→ **YOUR GOAL**
Transcribe word for word the lines spanning the line with "(execContextStart a0 a1 s) := by" through the end of the records.

····················

theorem hostCopyWork_keeps {q : Base} : ∀ a0, Keeps q (hostCopyWork a0) := by
  intros
  unfold hostCopyWork
  repeat' first
    | with_reducible assumption
    | with_reducible exact keeps_pure
    | with_reducible exact keeps_throw
    | with_reducible exact keeps_read
    | with_reducible apply keeps_get_bind
    | with_reducible exact keeps_get
    | with_reducible apply keeps_bind
    | with_reducible apply keeps_set
    | with_reducible apply keeps_modify
    | with_reducible apply keeps_forM
    | with_reducible apply keeps_mapM
    | with_reducible apply keeps_foldlM
    | with_reducible apply keeps_forIn
    | with_reducible apply keeps_tryCatch
    | with_reducible apply keeps_map
    | with_reducible apply keeps_seq
    | with_reducible apply stopWith_keeps
    | with_reducible apply require_keeps
    | with_reducible apply payTail_keeps
    | with_reducible apply checkWrite_keeps
    | with_reducible apply pay_keeps
    | with_reducible apply load_keeps
    | with_reducible apply storeAt_keeps
    | with_reducible apply State.emit_sound
    | with_reducible apply sound_foldl
    | with_reducible apply sound_foldl_fst
    | intro _
    | with_reducible apply keeps_ite
    | with_reducible apply sound_of_fst (by assumption)
    | with_reducible apply sound_of_some (by assumption)
    | with_reducible apply sound_of_snd (by assumption)
    | with_reducible apply sound_on
    | with_reducible apply sound_getD
    | (with_reducible refine sound_mk ?_ rfl rfl rfl rfl rfl rfl rfl; first | with_reducible assumption | with_reducible apply stopWith_keeps | with_reducible apply require_keeps | with_reducible apply payTail_keeps | with_reducible apply checkWrite_keeps | with_reducible apply pay_keeps | with_reducible apply load_keeps | with_reducible apply storeAt_keeps | with_reducible apply State.emit_sound | with_reducible apply sound_foldl | with_reducible apply sound_foldl_fst)
    | dsimp only
    | split

theorem execHostCopy_sound {q : Base} : ∀ a0 a1 a2 {s : State}, Sound q s → OutSound q (execHostCopy a0 a1 a2 s) := by
  intros
  unfold execHostCopy
  repeat' first
    | with_reducible assumption
    | with_reducible apply outSound_next
    | with_reducible apply State.runItem_sound
    | with_reducible apply hostCopyWork_keeps
    | with_reducible apply sound_foldl
    | with_reducible apply sound_foldl_fst
    | intro _
    | with_reducible apply sound_of_fst (by assumption)
    | with_reducible apply sound_of_some (by assumption)
    | with_reducible apply sound_of_snd (by assumption)
    | with_reducible apply sound_on
    | with_reducible apply sound_getD
    | (with_reducible refine sound_mk ?_ rfl rfl rfl rfl rfl rfl rfl; first | with_reducible assumption | with_reducible apply State.runItem_sound | with_reducible apply hostCopyWork_keeps | with_reducible apply sound_foldl | with_reducible apply sound_foldl_fst)
    | dsimp only
    | split

theorem biasSetWork_keeps {q : Base} : Keeps q biasSetWork := by
  intros
  unfold biasSetWork
  repeat' first
    | with_reducible assumption
    | with_reducible exact keeps_pure
    | with_reducible exact keeps_throw
    | with_reducible exact keeps_read
    | with_reducible apply keeps_get_bind
    | with_reducible exact keeps_get
    | with_reducible apply keeps_bind
    | with_reducible apply keeps_set
    | with_reducible apply keeps_modify
    | with_reducible apply keeps_forM
    | with_reducible apply keeps_mapM
    | with_reducible apply keeps_foldlM
    | with_reducible apply keeps_forIn
    | with_reducible apply keeps_tryCatch
    | with_reducible apply keeps_map
    | with_reducible apply keeps_seq
    | with_reducible apply require_keeps
    | with_reducible apply payTail_keeps
    | with_reducible apply pay_keeps
    | with_reducible apply sound_foldl
    | with_reducible apply sound_foldl_fst
    | intro _
    | with_reducible apply keeps_ite
    | with_reducible apply sound_of_fst (by assumption)
    | with_reducible apply sound_of_some (by assumption)
    | with_reducible apply sound_of_snd (by assumption)
    | with_reducible apply sound_on
    | with_reducible apply sound_getD
    | (with_reducible refine sound_mk ?_ rfl rfl rfl rfl rfl rfl rfl; first | with_reducible assumption | with_reducible apply require_keeps | with_reducible apply payTail_keeps | with_reducible apply pay_keeps | with_reducible apply sound_foldl | with_reducible apply sound_foldl_fst)
    | dsimp only
    | split

theorem execBiasSet_sound {q : Base} : ∀ a0 a1 {s : State}, Sound q s → OutSound q (execBiasSet a0 a1 s) := by
  intros
  unfold execBiasSet
  repeat' first
    | with_reducible assumption
    | with_reducible apply outSound_next
    | with_reducible apply State.runItem_sound
    | with_reducible apply biasSetWork_keeps
    | with_reducible apply sound_foldl
    | with_reducible apply sound_foldl_fst
    | intro _
    | with_reducible apply sound_of_fst (by assumption)
    | with_reducible apply sound_of_some (by assumption)
    | with_reducible apply sound_of_snd (by assumption)
    | with_reducible apply sound_on
    | with_reducible apply sound_getD
    | (with_reducible refine sound_mk ?_ rfl rfl rfl rfl rfl rfl rfl; first | with_reducible assumption | with_reducible apply State.runItem_sound | with_reducible apply biasSetWork_keeps | with_reducible apply sound_foldl | with_reducible apply sound_foldl_fst)
    | dsimp only
    | split

theorem State.biasEffect_sound {q : Base} : ∀ {s : State} a1 a2, Sound q s → Sound q (State.biasEffect s a1 a2) := by
  intros
  unfold State.biasEffect
  repeat' first
    | with_reducible assumption
    | with_reducible apply State.closeItem_sound
    | with_reducible apply State.noteCycles_sound
    | with_reducible apply sound_foldl
    | with_reducible apply sound_foldl_fst
    | intro _
    | with_reducible apply sound_ite
    | with_reducible apply sound_of_fst (by assumption)
    | with_reducible apply sound_of_some (by assumption)
    | with_reducible apply sound_of_snd (by assumption)
    | with_reducible apply sound_on
    | with_reducible apply sound_getD
    | (with_reducible refine sound_mk ?_ rfl rfl rfl rfl rfl rfl rfl; first | with_reducible assumption | with_reducible apply State.closeItem_sound | with_reducible apply State.noteCycles_sound | with_reducible apply sound_foldl | with_reducible apply sound_foldl_fst)
    | dsimp only
    | split

theorem execBiasChangeEffect_sound {q : Base} : ∀ a0 a1 {s : State}, Sound q s → OutSound q (execBiasChangeEffect a0 a1 s) := by
  intros
  unfold execBiasChangeEffect
  repeat' first
    | with_reducible assumption
    | with_reducible apply outSound_next
    | with_reducible apply State.biasEffect_sound
    | with_reducible apply sound_foldl
    | with_reducible apply sound_foldl_fst
    | intro _
    | with_reducible apply sound_of_fst (by assumption)
    | with_reducible apply sound_of_some (by assumption)
    | with_reducible apply sound_of_snd (by assumption)
    | with_reducible apply sound_on
    | with_reducible apply sound_getD
    | (with_reducible refine sound_mk ?_ rfl rfl rfl rfl rfl rfl rfl; first | with_reducible assumption | with_reducible apply State.biasEffect_sound | with_reducible apply sound_foldl | with_reducible apply sound_foldl_fst)
    | dsimp only
    | split

theorem accountReadWork_keeps {q : Base} : Keeps q accountReadWork := by
  intros
  unfold accountReadWork
  repeat' first
    | with_reducible assumption
    | with_reducible exact keeps_pure
    | with_reducible exact keeps_throw
    | with_reducible exact keeps_read
    | with_reducible apply keeps_get_bind
    | with_reducible exact keeps_get
    | with_reducible apply keeps_bind
    | with_reducible apply keeps_set
    | with_reducible apply keeps_modify
    | with_reducible apply keeps_forM
    | with_reducible apply keeps_mapM
    | with_reducible apply keeps_foldlM
    | with_reducible apply keeps_forIn
    | with_reducible apply keeps_tryCatch
    | with_reducible apply keeps_map
    | with_reducible apply keeps_seq
    | with_reducible apply require_keeps
    | with_reducible apply payTail_keeps
    | with_reducible apply store_keeps
    | with_reducible apply payZero_keeps
    | with_reducible apply pay_keeps
    | with_reducible apply sound_foldl
    | with_reducible apply sound_foldl_fst
    | intro _
    | with_reducible apply keeps_ite
    | with_reducible apply sound_of_fst (by assumption)
    | with_reducible apply sound_of_some (by assumption)
    | with_reducible apply sound_of_snd (by assumption)
    | with_reducible apply sound_on
    | with_reducible apply sound_getD
    | (with_reducible refine sound_mk ?_ rfl rfl rfl rfl rfl rfl rfl; first | with_reducible assumption | with_reducible apply require_keeps | with_reducible apply payTail_keeps | with_reducible apply store_keeps | with_reducible apply payZero_keeps | with_reducible apply pay_keeps | with_reducible apply sound_foldl | with_reducible apply sound_foldl_fst)
    | dsimp only
    | split

theorem execAccountRead_sound {q : Base} : ∀ a0 a1 {s : State}, Sound q s → OutSound q (execAccountRead a0 a1 s) := by
  intros
  unfold execAccountRead
  repeat' first
    | with_reducible assumption
    | with_reducible apply outSound_next
    | with_reducible apply State.runItem_sound
    | with_reducible apply accountReadWork_keeps
    | with_reducible apply sound_foldl
    | with_reducible apply sound_foldl_fst
    | intro _
    | with_reducible apply sound_of_fst (by assumption)
    | with_reducible apply sound_of_some (by assumption)
    | with_reducible apply sound_of_snd (by assumption)
    | with_reducible apply sound_on
    | with_reducible apply sound_getD
    | (with_reducible refine sound_mk ?_ rfl rfl rfl rfl rfl rfl rfl; first | with_reducible assumption | with_reducible apply State.runItem_sound | with_reducible apply accountReadWork_keeps | with_reducible apply sound_foldl | with_reducible apply sound_foldl_fst)
    | dsimp only
    | split

theorem State.startContext_sound {q : Base} : ∀ {s : State} a1, Sound q s → Sound q (State.startContext s a1) := by
  intros
  unfold State.startContext
  repeat' first
    | with_reducible assumption
    | with_reducible apply sound_foldl
    | with_reducible apply sound_foldl_fst
    | intro _
    | with_reducible apply sound_ite
    | with_reducible apply sound_of_fst (by assumption)
    | with_reducible apply sound_of_some (by assumption)
    | with_reducible apply sound_of_snd (by assumption)
    | with_reducible apply sound_on
    | with_reducible apply sound_getD
    | (with_reducible refine sound_mk ?_ rfl rfl rfl rfl rfl rfl rfl; first | with_reducible assumption | with_reducible apply sound_foldl | with_reducible apply sound_foldl_fst)
    | dsimp only
    | split

theorem contextStartWork_keeps {q : Base} : Keeps q contextStartWork := by
  intros
  unfold contextStartWork
  repeat' first
    | with_reducible assumption
    | with_reducible exact keeps_pure
    | with_reducible exact keeps_throw
    | with_reducible exact keeps_read
    | with_reducible apply keeps_get_bind
    | with_reducible exact keeps_get
    | with_reducible apply keeps_bind
    | with_reducible apply keeps_set
    | with_reducible apply keeps_modify
    | with_reducible apply keeps_forM
    | with_reducible apply keeps_mapM
    | with_reducible apply keeps_foldlM
    | with_reducible apply keeps_forIn
    | with_reducible apply keeps_tryCatch
    | with_reducible apply keeps_map
    | with_reducible apply keeps_seq
    | with_reducible apply require_keeps
    | with_reducible apply payTail_keeps
    | with_reducible apply State.startContext_sound
    | with_reducible apply requireManaged_keeps
    | with_reducible apply pay_keeps
    | with_reducible apply sound_foldl
    | with_reducible apply sound_foldl_fst
    | intro _
    | with_reducible apply keeps_ite
    | with_reducible apply sound_of_fst (by assumption)
    | with_reducible apply sound_of_some (by assumption)
    | with_reducible apply sound_of_snd (by assumption)
    | with_reducible apply sound_on
    | with_reducible apply sound_getD
    | (with_reducible refine sound_mk ?_ rfl rfl rfl rfl rfl rfl rfl; first | with_reducible assumption | with_reducible apply require_keeps | with_reducible apply payTail_keeps | with_reducible apply State.startContext_sound | with_reducible apply requireManaged_keeps | with_reducible apply pay_keeps | with_reducible apply sound_foldl | with_reducible apply sound_foldl_fst)
    | dsimp only
    | split

theorem execContextStart_sound {q : Base} : ∀ a0 a1 {s : State}, Sound q s → OutSound q (execContextStart a0 a1 s) := by
  intros
  unfold execContextStart
  repeat' first
    | with_reducible assumption
    | with_reducible apply outSound_next
    | with_reducible apply State.runItem_sound
    | with_reducible apply contextStartWork_keeps
    | with_reducible apply sound_foldl
    | with_reducible apply sound_foldl_fst
    | intro _
    | with_reducible apply sound_of_fst (by assumption)
    | with_reducible apply sound_of_some (by assumption)
    | with_reducible apply sound_of_snd (by assumption)
    | with_reducible apply sound_on
    | with_reducible apply sound_getD
    | (with_reducible refine sound_mk ?_ rfl rfl rfl rfl rfl rfl rfl; first | with_reducible assumption | with_reducible apply State.runItem_sound | with_reducible apply contextStartWork_keeps | with_reducible apply sound_foldl | with_reducible apply sound_foldl_fst)
    | dsimp only
    | split

end Sys2Proof.Machine
end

····················

→ **PROBLEM SOLUTION**
theorem execContextStart_sound {q : Base} : ∀ a0 a1 {s : State}, Sound q s → OutSound q (execContextStart a0 a1 s) := by
  intros
  unfold execContextStart
  repeat' first
    | with_reducible assumption
    | with_reducible apply outSound_next
    | with_reducible apply State.runItem_sound
    | with_reducible apply contextStartWork_keeps
    | with_reducible apply sound_foldl
    | with_reducible apply sound_foldl_fst
    | intro _
    | with_reducible apply sound_of_fst (by assumption)
    | with_reducible apply sound_of_some (by assumption)
    | with_reducible apply sound_of_snd (by assumption)
    | with_reducible apply sound_on
    | with_reducible apply sound_getD
    | (with_reducible refine sound_mk ?_ rfl rfl rfl rfl rfl rfl rfl; first | with_reducible assumption | with_reducible apply State.runItem_sound | with_reducible apply contextStartWork_keeps | with_reducible apply sound_foldl | with_reducible apply sound_foldl_fst)
    | dsimp only
    | split

end Sys2Proof.Machine
end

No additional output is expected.